Until December 26, a lot of us will be losing it a little, and some of us have been losing it for quite a while already. About a week ago I looked down at my hands and realized that when I removed my nail polish the night before, I had overlooked my right thumb. Its nail coated in chipped “Santa Suit Red,” the thumb gazed balefully at me, pleading, “Don’t leave me this way.”

I wondered: Do other women fail to take the polish off some of their nails? The next morning, a coworker flashed the backs of her hands at me. Seven nails had the polish removed and three did not. Most definitely an observer of Christmas, I thought.

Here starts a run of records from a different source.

-- ==== Sys2Proof/Machine/Num.lean ====
section
/-! DEFINITION. Number formats, rounding, scaling and reductions (R37 to R69), as exact arithmetic on natural numbers. -/

namespace Sys2Proof.Machine

/-! ### Status flags (R51) -/

/-- The six flag bits of FSTAT. -/
abbrev Flags := BitVec 6
/-- A rounding changed a value. -/
def flInx : Flags := 1#6
/-- A nonzero exact result below the smallest normal magnitude was rounded inexactly. -/
def flUnf : Flags := 2#6
/-- An overflow rule applied. -/
def flOvf : Flags := 4#6
/-- A NaN was produced from non-NaN operands, or a value was placed in a format that cannot hold it. -/
def flInv : Flags := 8#6
/-- An exact infinite result was produced from a finite zero operand. -/
def flDz : Flags := 16#6
/-- A SAMPLE found no legal token. -/
def flNoLegal : Flags := 32#6
/-- The flag if the condition holds. -/
def flagIf (c : Bool) (f : Flags) : Flags := if c then f else 0#6

/-! ### Exact values (R8) -/

/-- An exact value: NaN, a signed infinity, or a signed magnitude `num / den`, zero included. -/
inductive Val
  | nan
  | inf (neg : Bool)
  | fin (neg : Bool) (num den : Nat)
  deriving DecidableEq, Repr

namespace Val

/-- Plus zero. -/
def zero : Val := .fin false 0 1
/-- An integer. -/
def ofInt (i : Int) : Val := .fin (decide (i < 0)) i.natAbs 1
/-- `m * 2^e` with a sign. -/
def dyadic (neg : Bool) (m : Nat) (e : Int) : Val :=
  if 0 ≤ e then .fin neg (m * 2 ^ e.toNat) 1 else .fin neg m (2 ^ (-e).toNat)
/-- Neither NaN nor an infinity. -/
def isFinite : Val → Bool
  | .fin _ _ _ => true
  | _ => false
/-- NaN. -/
def isNan : Val → Bool
  | .nan => true
  | _ => false
/-- A zero of either sign. -/
def isZero : Val → Bool
  | .fin _ n _ => n == 0
  | _ => false
/-- The sign bit; NaN counts as positive. -/
def sign : Val → Bool
  | .nan => false
  | .inf s => s
  | .fin s _ _ => s
/-- Change of sign. -/
def neg : Val → Val
  | .nan => .nan
  | .inf s => .inf (!s)
  | .fin s n d => .fin (!s) n d
/-- Magnitude. -/
def abs : Val → Val
  | .nan => .nan
  | .inf _ => .inf false
  | .fin _ n d => .fin false n d
/-- Give a value the sign `s`. -/
def withSign (s : Bool) : Val → Val
  | .nan => .nan
  | .inf _ => .inf s
  | .fin _ n d => .fin s n d

/-- Exact product; 0 times an infinity is NaN (R62, R244). -/
def mul : Val → Val → Val
  | .nan, _ => .nan
  | _, .nan => .nan
  | .inf s, .inf t => .inf (s ^^ t)
  | .inf s, .fin t n _ => if n == 0 then .nan else .inf (s ^^ t)
  | .fin s n _, .inf t => if n == 0 then .nan else .inf (s ^^ t)
  | .fin s n d, .fin t m e => .fin (s ^^ t) (n * m) (d * e)

/-- Exact sum of two terms (R62): NaN for NaN or opposite infinities; a zero sum is minus zero only when both are. -/
def add : Val → Val → Val
  | .nan, _ => .nan
  | _, .nan => .nan
  | .inf s, .inf t => if s == t then .inf s else .nan
  | .inf s, .fin _ _ _ => .inf s
  | .fin _ _ _, .inf t => .inf t
  | .fin s n d, .fin t m e =>
    let l := Nat.lcm d e
    let a := n * (l / d)
    let b := m * (l / e)
    if s == t then .fin s (a + b) l
    else if a == b then .fin false 0 1
    else if b < a then .fin s (a - b) l
    else .fin t (b - a) l

/-- Exact sum of a list of terms, at least one (R62). -/
def sum : List Val → Val
  | [] => zero
  | v :: vs => vs.foldl add v

/-- `a < b` for values that are not NaN; any relation with NaN is false. -/
def lt : Val → Val → Bool
  | .nan, _ => false
  | _, .nan => false
  | .inf s, .inf t => s && !t
  | .inf s, .fin _ _ _ => s
  | .fin _ _ _, .inf t => !t
  | .fin s n d, .fin t m e =>
    let a : Int := (if s then -1 else 1) * (n * e)
    let b : Int := (if t then -1 else 1) * (m * d)
    decide (a < b)

/-- Equality of values, +0 and −0 equal; false with NaN. -/
def eq (a b : Val) : Bool := !a.isNan && !b.isNan && !lt a b && !lt b a

/-- Halve a value exactly. -/
def half : Val → Val
  | .fin s n d => .fin s n (2 * d)
  | v => v

/-- Floor of log2 of a positive rational. -/
def floorLog2 (num den : Nat) : Int :=
  let k : Int := (Nat.log2 num : Int) - (Nat.log2 den : Int)
  let ge : Bool := if 0 ≤ k then decide (den * 2 ^ k.toNat ≤ num) else decide (den ≤ num * 2 ^ (-k).toNat)
  if ge then k else k - 1

end Val

/-! ### Floating formats (R41 to R43) -/

/-- A floating format: exponent and mantissa bits, bias, whether it has infinities, and its canonical NaN. -/
structure FloatFmt where
  ebits : Nat
  mbits : Nat
  bias : Nat
  hasInf : Bool
  nan : Option Nat
  deriving DecidableEq, Repr

/-- FP64, IEEE binary64 (R38, R43). -/
def fp64 : FloatFmt := ⟨11, 52, 1023, true, some 0x7FF8000000000000⟩
/-- FP32. -/
def fp32 : FloatFmt := ⟨8, 23, 127, true, some 0x7FC00000⟩
/-- E8M10. -/
def e8m10 : FloatFmt := ⟨8, 10, 127, true, some 0x3FE00⟩
/-- BF16. -/
def bf16 : FloatFmt := ⟨8, 7, 127, true, some 0x7FC0⟩
/-- FP16. -/
def fp16 : FloatFmt := ⟨5, 10, 15, true, some 0x7E00⟩
/-- E5M2. -/
def e5m2 : FloatFmt := ⟨5, 2, 15, true, some 0x7E⟩
/-- E4M3. -/
def e4m3 : FloatFmt := ⟨4, 3, 7, false, some 0x7F⟩
/-- E3M2. -/
def e3m2 : FloatFmt := ⟨3, 2, 3, false, none⟩
/-- E2M3. -/
def e2m3 : FloatFmt := ⟨2, 3, 1, false, none⟩
/-- E2M1. -/
def e2m1 : FloatFmt := ⟨2, 1, 1, false, none⟩

namespace FloatFmt

/-- Bits of a code. -/
def bits (F : FloatFmt) : Nat := 1 + F.ebits + F.mbits
/-- The sign bit of a code as a number. -/
def signBit (F : FloatFmt) : Nat := 2 ^ (F.ebits + F.mbits)
/-- The code of the largest finite magnitude, M of R41. -/
def maxCode (F : FloatFmt) : Nat :=
  if F.hasInf then (2 ^ F.ebits - 1) * 2 ^ F.mbits - 1
  else if F.nan.isSome then F.signBit - 2
  else F.signBit - 1
/-- The code of +∞, in a format that has it. -/
def infCode (F : FloatFmt) : Nat := (2 ^ F.ebits - 1) * 2 ^ F.mbits
/-- A code with its sign. -/
def withSign (F : FloatFmt) (neg : Bool) (mag : Nat) : Nat := if neg then mag + F.signBit else mag
/-- The exact value of a finite magnitude code (R42). -/
def magVal (F : FloatFmt) (neg : Bool) (mag : Nat) : Val :=
  let e := mag / 2 ^ F.mbits
  let f := mag % 2 ^ F.mbits
  if e == 0 then .dyadic neg f (1 - (F.bias : Int) - F.mbits)
  else .dyadic neg (2 ^ F.mbits + f) ((e : Int) - F.bias - F.mbits)

/-- The exact value of a code (R42). -/
def decode (F : FloatFmt) (code : Nat) : Val :=
  let neg := code / F.signBit % 2 == 1
  let mag := code % F.signBit
  if mag ≤ F.maxCode then F.magVal neg mag
  else if F.hasInf && mag == F.infCode then .inf neg
  else .nan

/-- The smallest exponent of a normal value. -/
def emin (F : FloatFmt) : Int := 1 - (F.bias : Int)

end FloatFmt

/-! ### Rounding (R9, R53 to R56) -/

/-- The rounding functions of R9; `sto` carries its 16 random bits. -/
inductive Rounding
  | rne
  | rtz
  | rmi
  | rpi
  | sto (b : Nat)
  deriving DecidableEq, Repr

/-- Whether a magnitude `q + rem/den` on a grid goes up to `q + 1`. -/
def roundsUp (r : Rounding) (neg : Bool) (q rem den : Nat) : Bool :=
  match r with
  | .rne => decide (den < 2 * rem) || (2 * rem == den && q % 2 == 1)
  | .rtz => false
  | .rmi => neg && rem != 0
  | .rpi => !neg && rem != 0
  | .sto b => rem != 0 && decide (65536 ≤ rem * 65536 / den + b)

/-- A magnitude on the grid of a format with its exponent unbounded above: the magnitude code below it and the rest
`rem / den` of one spacing (R53, R56). -/
def gridOf (F : FloatFmt) (num den : Nat) : Nat × Nat × Nat :=
  if num == 0 then (0, 0, 1)
  else
    let e := max (Val.floorLog2 num den) F.emin
    -- spacing 2^(e - mbits)
    let s : Int := e - F.mbits
    let n' := if 0 ≤ s then num else num * 2 ^ (-s).toNat
    let d' := if 0 ≤ s then den * 2 ^ s.toNat else den
    let q := n' / d'
    ((e - F.emin).toNat * 2 ^ F.mbits + q, n' % d', d')

/-- The overflow result of R54: ±∞, the NaN 0x7F, or ±M by mode and format. -/
def overflowCode (F : FloatFmt) (sat neg : Bool) : Nat :=
  if sat then F.withSign neg F.maxCode
  else if F.hasInf then F.withSign neg F.infCode
  else match F.nan with
    | some c => c
    | none => F.withSign neg F.maxCode

/-- Round an exact value into a floating format with its flags (R53, R54, R56). -/
def roundTo (F : FloatFmt) (r : Rounding) (sat : Bool) (v : Val) : Nat × Flags :=
  match v with
  | .nan => match F.nan with
    | some c => (c, 0#6)
    | none => (0, flInv)
  | .inf neg =>
    if F.hasInf && !sat then (F.withSign neg F.infCode, 0#6) else (overflowCode F sat neg, flOvf)
  | .fin neg num den =>
    let (q, rem, d) := gridOf F num den
    let mag := if roundsUp r neg q rem d then q + 1 else q
    let beyond := decide (F.maxCode < q) || (q == F.maxCode && rem != 0)
    let tooBig : Bool := match r with
      | .rne => decide (F.maxCode < q) || (q == F.maxCode && decide (d ≤ 2 * rem))
      | .sto _ => decide (F.maxCode < mag)
      | _ => beyond
    if tooBig then
      let code : Nat := match r with
        | .rtz => F.withSign neg F.maxCode
        | .rpi => if neg then F.withSign true F.maxCode else overflowCode F sat false
        | .rmi => if neg then overflowCode F sat true else F.withSign false F.maxCode
        | _ => overflowCode F sat neg
      (code, flOvf ||| flInx)
    else
      (F.withSign neg mag,
        flagIf (rem != 0) flInx ||| flagIf (rem != 0 && decide (q < 2 ^ F.mbits)) flUnf)

/-- `round_rne(v, FP32)` in non-saturating mode, with flags. -/
def rneF32 (v : Val) : Nat × Flags := roundTo fp32 .rne false v

/-- Round to an integer (R55, before the clamp): the integer and whether the value changed. -/
def roundInt (r : Rounding) (neg : Bool) (num den : Nat) : Int × Bool :=
  let q := num / den
  let rem := num % den
  let mag := if roundsUp r neg q rem den then q + 1 else q
  (if neg then -(mag : Int) else mag, rem != 0)

/-- Conversion to an integer range (R55): NaN to 0 with INV, an infinity to the bound with OVF, a value outside after
rounding to the bound with OVF and INX. -/
def toIntRange (lo hi : Int) (r : Rounding) (v : Val) : Int × Flags :=
  match v with
  | .nan => (0, flInv)
  | .inf neg => (if neg then lo else hi, flOvf)
  | .fin neg num den =>
    let (i, ch) := roundInt r neg num den
    if i < lo then (lo, flOvf ||| flInx)
    else if hi < i then (hi, flOvf ||| flInx)
    else (i, flagIf ch flInx)

/-- The low `w` bits of an integer as a code. -/
def intCode (w : Nat) (i : Int) : Nat := (i % (2 ^ w : Int)).toNat
/-- Two's-complement reading of the low `w` bits. -/
def sintN (w c : Nat) : Int :=
  let m := c % 2 ^ w
  if 2 * m < 2 ^ w then (m : Int) else (m : Int) - 2 ^ w

/-! ### Format codes (R37 to R40) -/

/-- A code of R37 that is not reserved. -/
def fmtAssigned (f : Nat) : Bool := decide (f ≤ 28) || (decide (32 ≤ f) && decide (f ≤ 37))
/-- An operand format, codes 1 to 28. -/
def fmtOperand (f : Nat) : Bool := decide (1 ≤ f) && decide (f ≤ 28)
/-- Element bits of a format code (R37). -/
def fmtBits (f : Nat) : Nat :=
  if f == 0 then 8
  else if f ≤ 2 then 32
  else if f ≤ 4 then 16
  else if f ≤ 6 then 8
  else if f ≤ 8 then 6
  else if f == 9 then 4
  else if f ≤ 11 then 8
  else if f ≤ 13 then 6
  else if f == 14 then 4
  else if f == 15 then 8
  else if f == 16 then 4
  else if f == 17 then 6
  else if f == 18 then 4
  else if f ≤ 20 then 8
  else if f ≤ 22 then 4
  else if f ≤ 24 then 2
  else if f == 25 then 8
  else if f == 26 then 4
  else if f == 27 then 8
  else if f == 28 then 4
  else if f == 32 then 64
  else if f ≤ 34 then 16
  else if f ≤ 36 then 32
  else 8
/-- MX-scaled, the MX-scaled table formats included (R37). -/
def fmtMx (f : Nat) : Bool := (decide (10 ≤ f) && decide (f ≤ 15)) || f == 27 || f == 28
/-- B16-scaled (R37). -/
def fmtB16 (f : Nat) : Bool := decide (16 ≤ f) && decide (f ≤ 18)
/-- Scaled formats. -/
def fmtScaled (f : Nat) : Bool := fmtMx f || fmtB16 f
/-- Elements per block: 32, 16, or 0 for an unscaled format (R37). -/
def fmtBlock (f : Nat) : Nat := if fmtMx f then 32 else if fmtB16 f then 16 else 0
/-- The table formats LT8, LT4, MXLT8, MXLT4. -/
def fmtTable (f : Nat) : Bool := decide (25 ≤ f) && decide (f ≤ 28)
/-- The integer group of R60: INT8, NAT8, INT4, NAT4, INT2, TRN2. -/
def fmtIntGroup (f : Nat) : Bool := decide (19 ≤ f) && decide (f ≤ 24)
/-- The BLG value R38 requires of a pointer in the format. -/
def fmtBlg (f : Nat) : Nat := if fmtMx f then 5 else if fmtB16 f then 4 else 0
/-- The floating format of the elements of a code, where they are floating (R41). -/
def fmtFloat (f : Nat) : Option FloatFmt :=
  match f with
  | 1 => some fp32
  | 2 => some e8m10
  | 3 => some bf16
  | 4 => some fp16
  | 5 => some e5m2
  | 6 => some e4m3
  | 7 => some e3m2
  | 8 => some e2m3
  | 9 => some e2m1
  | 10 => some e5m2
  | 11 => some e4m3
  | 12 => some e3m2
  | 13 => some e2m3
  | 14 => some e2m1
  | 16 => some e2m1
  | 17 => some e2m3
  | 32 => some fp64
  | _ => none
/-- The range of an integer format's codes (R46); MXINT8 and B16INT4 by their element codes. -/
def fmtIntRange (f : Nat) : Option (Int × Int) :=
  match f with
  | 15 => some (-128, 127)
  | 18 => some (-8, 7)
  | 19 => some (-128, 127)
  | 20 => some (0, 255)
  | 21 => some (-8, 7)
  | 22 => some (0, 15)
  | 23 => some (-2, 1)
  | 24 => some (-1, 1)
  | 33 => some (-32768, 32767)
  | 34 => some (0, 65535)
  | 35 => some (-2147483648, 2147483647)
  | 36 => some (0, 4294967295)
  | _ => none
/-- Number of scaled-group bytes per block of elements (R40). -/
def fmtBlockBytes (f : Nat) : Nat := fmtBits f * fmtBlock f / 8
/-- Bytes of a scaled group: sixteen scales and sixteen blocks (R40). -/
def fmtGroupBytes (f : Nat) : Nat := 16 + 16 * fmtBlockBytes f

On Christmas Eve, years ago, one of my gal pals was coping with her first Christmas as the single mother of a toddler. Blowing her bangs out of her eyes, nose dusted with flour, she was baking cookies, wrapping gifts, screwing toy ovens together and bathing her child - all simultaneously thanks to the six temporary arms single mothers grow during the holidays. When a friend phoned to invite her to a Christmas Eve church service, my friend exclaimed, “I just don’t have time for Jesus tonight!” If Mary had said that on the first Christmas Eve, Christmas, as we know it, would have even more baked goods in it.

Maybe it’s because my children are older now, but I am much calmer these days at Christmastime. Gone is the pressure from telling a four-year-old that I was sorry, but the present he wanted was too expensive, only to have him say, “Don’t worry, Mama - Santa can get it for me.” Long past is the night I rocked my daughter in my arms, both of us in tears because I failed to understand that she didn't "really want the truth about Santa."

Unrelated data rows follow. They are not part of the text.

-- ==== Sys2Proof/Machine/Convert.lean ====
section
/-! DEFINITION. Conversion, quantisation, the decode-table conversions, random bits, stochastic rounding and the keyed
Hadamard transform (R251 to R254, R256 to R259). -/

namespace Sys2Proof.Machine

/-- A lane of VCVT (R252): integer to integer, to an integer, or to a floating type. -/
def convertLane (r : Rounding) (sat : Bool) (t u x : Nat) : Nat × Flags :=
  if !laneFloat t && !laneFloat u then
    let i := laneInt' u x
    let (lo, hi) := laneRange t
    if sat && (decide (i < lo) || decide (hi < i)) then (intCode (laneBits t) (if i < lo then lo else hi), flOvf)
    else (intCode (laneBits t) i, 0#6)
  else if !laneFloat t then
    let (lo, hi) := laneRange t
    let (i, fl) := toIntRange lo hi r (laneVal u x)
    (intCode (laneBits t) i, fl)
  else roundTo (laneFmt t) r sat (laneVal u x)
/-- VCVT (R252): lanes beyond the source's are zero. -/
def convertVec (r : Rounding) (sat : Bool) (t u : Nat) (a : Vec) : Vec × Flags :=
  packLanes (laneBits t) ((List.range (laneCount t)).map fun i =>
    if i < laneCount u then convertLane r sat t u (lane a (laneBits u) i) else (0, 0#6))

/-- A code of format `f` in a 32-bit lane (R251). -/
def narrowCode (f x : Nat) : Nat := x % 2 ^ fmtBits f
/-- Lane results of two operands of FP32 lanes. -/
def zip32 (f : Nat → Nat → Nat × Flags) (a b : Vec) : Vec × Flags := zipLanes 32 f a b

/-- A lane of QNT and QNT.ns with the table in force at issue (R253, R57). -/
def qntLane (T : DecodeTable) (f : Nat) (sat : Bool) (x s : Nat) : Nat × Flags :=
  quantise T f .rne sat (fp32.decode x) (fp32.decode s)
/-- A lane of DQN (R254). -/
def dqnLane (T : DecodeTable) (f : Nat) (c s : Nat) : Nat × Flags :=
  let e := decodeElem T f (narrowCode f c)
  let v := fp32.decode s
  let (r, fl) := rneF32 (e.mul v)
  (r, fl ||| newNan [e, v] (e.mul v))

/-- The highest code of .lt8 and .lt4 (R256). -/
def ltMax (lt4 : Bool) : Nat := if lt4 then 15 else 255
/-- A lane of LTD (R256). -/
def ltdLane (T : DecodeTable) (lt4 : Bool) (x : Nat) : Nat × Flags :=
  ((T.getD (x % (ltMax lt4 + 1)) 0#19).toNat, 0#6)

/-- The four words of RNG.core and RNG.idx (R257). -/
def rngWord (idx : Bool) (core seed : Nat) (a : Vec) (i : Nat) : Nat :=
  let key := if idx then mixKey 2 0 seed else mixKey 1 core seed
  let n := a.toNat
  let ctr := if idx then n / 2 ^ 64 * 2 ^ 64 + (n + i) % 2 ^ 64 else (n + i) % 2 ^ 128
  mix key ctr % 2 ^ 32
/-- RNG (R257): the seed is cw230 (R128). -/
def rngVec (idx : Bool) (core : Nat) (c : Core) (a : Vec) : Vec × Flags :=
  plain (ofLanes 32 ((List.range 4).map (rngWord idx core (c.cwN 230).toNat a)))

/-- A lane of SRND (R258, R56). -/
def srndLane (T : DecodeTable) (f x y : Nat) : Nat × Flags :=
  encodeElem T f (.sto (y % 65536)) true (fp32.decode x)

/-- Register `i` of a group. -/
def groupReg (base : Fin 32) (i : Nat) : Fin 32 := Fin.ofNat 32 (base.val + i)
/-- HAD and its inverse (R259): a source group with a register that was bound before the bundle, or a destination group with
one bound now, raises BUF_ACCESS (R165, R239, R241); vb is read as any operand. -/
def hadamardOp (inverse : Bool) (d a b : Fin 32) (n32 : Bool) (c : Core) : Run Core := do
  let k := if n32 then 8 else 4
  let src := (List.range k).map (groupReg a)
  let dst := (List.range k).map (groupReg d)
  orTrap (src.all (fun v => (c.readBinding v).isNone) && dst.all fun v => !c.bound v) (trapPlain .bufAccess)
  let (hv, c') ← readV b c
  let xs := src.flatMap fun v => lanes c.old.v[v] 32
  let (ys, fl) := hadamard inverse (hv.toNat % 2 ^ 64) (hv.toNat / 2 ^ 64) xs
  let fl := ys.foldl (fun fl y => fl ||| newNan (xs.map fp32.decode) (fp32.decode y)) fl
  let out := (List.range k).foldl (fun c i => c.putV (groupReg d i) (ofLanes 32 ((ys.drop (4 * i)).take 4))) c'
  return out.raise fl

/-- VCVT.rne (R252). -/
def execVcvtRne (g : Guard) (d : Fin 32) (a : Fin 32) (src : Fin 16) (sat : Bool) (t : Fin 16) (s : State) : Host.Outcome State Fault Refusal :=
  runOn (.vcvtRne g d a src sat t) (vec1 (fun _ x => convertVec .rne sat t.val src.val x) d a) s

/-- VCVT.rtz (R252). -/
def execVcvtRtz (g : Guard) (d : Fin 32) (a : Fin 32) (src : Fin 16) (sat : Bool) (t : Fin 16) (s : State) : Host.Outcome State Fault Refusal :=
  runOn (.vcvtRtz g d a src sat t) (vec1 (fun _ x => convertVec .rtz sat t.val src.val x) d a) s

/-- VCVT.rmi (R252). -/
def execVcvtRmi (g : Guard) (d : Fin 32) (a : Fin 32) (src : Fin 16) (sat : Bool) (t : Fin 16) (s : State) : Host.Outcome State Fault Refusal :=
  runOn (.vcvtRmi g d a src sat t) (vec1 (fun _ x => convertVec .rmi sat t.val src.val x) d a) s

/-- VCVT.rpi (R252). -/
def execVcvtRpi (g : Guard) (d : Fin 32) (a : Fin 32) (src : Fin 16) (sat : Bool) (t : Fin 16) (s : State) : Host.Outcome State Fault Refusal :=
  runOn (.vcvtRpi g d a src sat t) (vec1 (fun _ x => convertVec .rpi sat t.val src.val x) d a) s

/-- QNT (R253). -/
def execQnt (g : Guard) (d : Fin 32) (a : Fin 32) (b : Fin 32) (fmt : Fin 32) (s : State) : Host.Outcome State Fault Refusal :=
  runOn (.qnt g d a b fmt) (vec2 (fun c x y => zip32 (qntLane c.table fmt.val true) x y) d a b) s

/-- QNT_NS (R253). -/
def execQntNs (g : Guard) (d : Fin 32) (a : Fin 32) (b : Fin 32) (fmt : Fin 32) (s : State) : Host.Outcome State Fault Refusal :=
  runOn (.qntNs g d a b fmt) (vec2 (fun c x y => zip32 (qntLane c.table fmt.val false) x y) d a b) s

/-- DQN (R254). -/
def execDqn (g : Guard) (d : Fin 32) (a : Fin 32) (b : Fin 32) (fmt : Fin 32) (s : State) : Host.Outcome State Fault Refusal :=
  runOn (.dqn g d a b fmt) (vec2 (fun c x y => zip32 (dqnLane c.table fmt.val) x y) d a b) s

/-- LTD (R256). -/
def execLtd (g : Guard) (d : Fin 32) (a : Fin 32) (lt4 : Bool) (s : State) : Host.Outcome State Fault Refusal :=
  runOn (.ltd g d a lt4) (vec1 (fun c x => mapLanes 32 (ltdLane c.table lt4) x) d a) s

/-- LTE (R256). -/
def execLte (g : Guard) (d : Fin 32) (a : Fin 32) (lt4 : Bool) (s : State) : Host.Outcome State Fault Refusal :=
  runOn (.lte g d a lt4) (vec1 (fun c x => mapLanes 32 (fun p => tableEncode c.table (ltMax lt4) (fp32.decode p)) x) d a) s

/-- HAD (R259). -/
def execHad (g : Guard) (d : Fin 32) (a : Fin 32) (b : Fin 32) (n32 : Bool) (s : State) : Host.Outcome State Fault Refusal :=
  runOn (.had g d a b n32) (onCore (hadamardOp false d a b n32)) s

/-- HAD.inv (R259). -/
def execHadInv (g : Guard) (d : Fin 32) (a : Fin 32) (b : Fin 32) (n32 : Bool) (s : State) : Host.Outcome State Fault Refusal :=
  runOn (.hadInv g d a b n32) (onCore (hadamardOp true d a b n32)) s

/-- RNG.core (R257). -/
def execRngCore (g : Guard) (d : Fin 32) (a : Fin 32) (s : State) : Host.Outcome State Fault Refusal :=
  runOn (.rngCore g d a) (fun s => vec1 (rngVec false s.cur) d a s) s

/-- RNG.idx (R257). -/
def execRngIdx (g : Guard) (d : Fin 32) (a : Fin 32) (s : State) : Host.Outcome State Fault Refusal :=
  runOn (.rngIdx g d a) (fun s => vec1 (rngVec true s.cur) d a s) s

/-- SRND (R258). -/
def execSrnd (g : Guard) (d : Fin 32) (a : Fin 32) (b : Fin 32) (fmt : Fin 32) (s : State) : Host.Outcome State Fault Refusal :=
  runOn (.srnd g d a b fmt) (vec2 (fun c x y => zip32 (srndLane c.table fmt.val) x y) d a b) s

end Sys2Proof.Machine
end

Today, my children are nearly grown, so if they suggest I make cheesecake this year, they won't be too disappointed when I lovingly point them to the kitchen, and if I do happen to be a little frazzled, text them the link to a fudge recipe.  

Sunday, December 3, 2017

Christmas Trees Aren't as Innocent as They Look

Getting a Christmas tree up gets many of us down. It’s enough to make even the most placid souls ditch cutting down a tree in favor of cutting up an elf.

Image copyright, Teece Aronin
My father suffered the agonies of the damned every time we put up a tree. It was as if the tree had it in for him and had taken it upon itself to avenge every Christmas tree everywhere, along with a couple of poorly maintained topiaries. My father tried to show the tree who was boss, swearing at it in curse words more colorful than a birthday bash for Katy Perry. Then my mother would say things like, “Honestly, Kenneth, the kids." And my father would say things like, “Well, by God, it’s time they grew up!”

One year, after I'd grown up, I became not only a single parent, but a single parent who was the only obstacle between my kids and their dreams of the perfect Christmas tree. Even before my divorce, I was more or less on my own Christmas tree-wise because my ex-husband is Jewish and has cerebral palsy, so he might as well have been permanently exempted from Christmas tree duty twice. He would giggle, salute, and say, “It’s your holiday, not mine.” Then he'd be off to wherever it is Jewish husbands go when they don't want to help shikza wives put up Christmas trees. 

Another complication with which many of us cope when putting up, and keeping up, a Christmas tree, is pets. Pets have been known to make or break a Christmas tree. They make them by lying peacefully beneath the trees, like contented lambs or break them by - well - breaking them. I'm in a few cat-lover groups on Facebook and am amazed by the number of photos I've seen of cats nestled among the boughs of their humans' Christmas trees. 

When I was about 13, the tree my father put up taunted him by leaning, no matter how many times he re-screwed it into its base. As a last resort, he secured the tree with twine tied to a picture hook in the wall. In the middle of the night, our dog took off after our cat and both dashed behind the tree. The tree-trunk, weakened by all the screwing and re-screwing, snapped, along with the twine, and the tree landed in the middle of the sofa bed where my brother was sleeping with his wife.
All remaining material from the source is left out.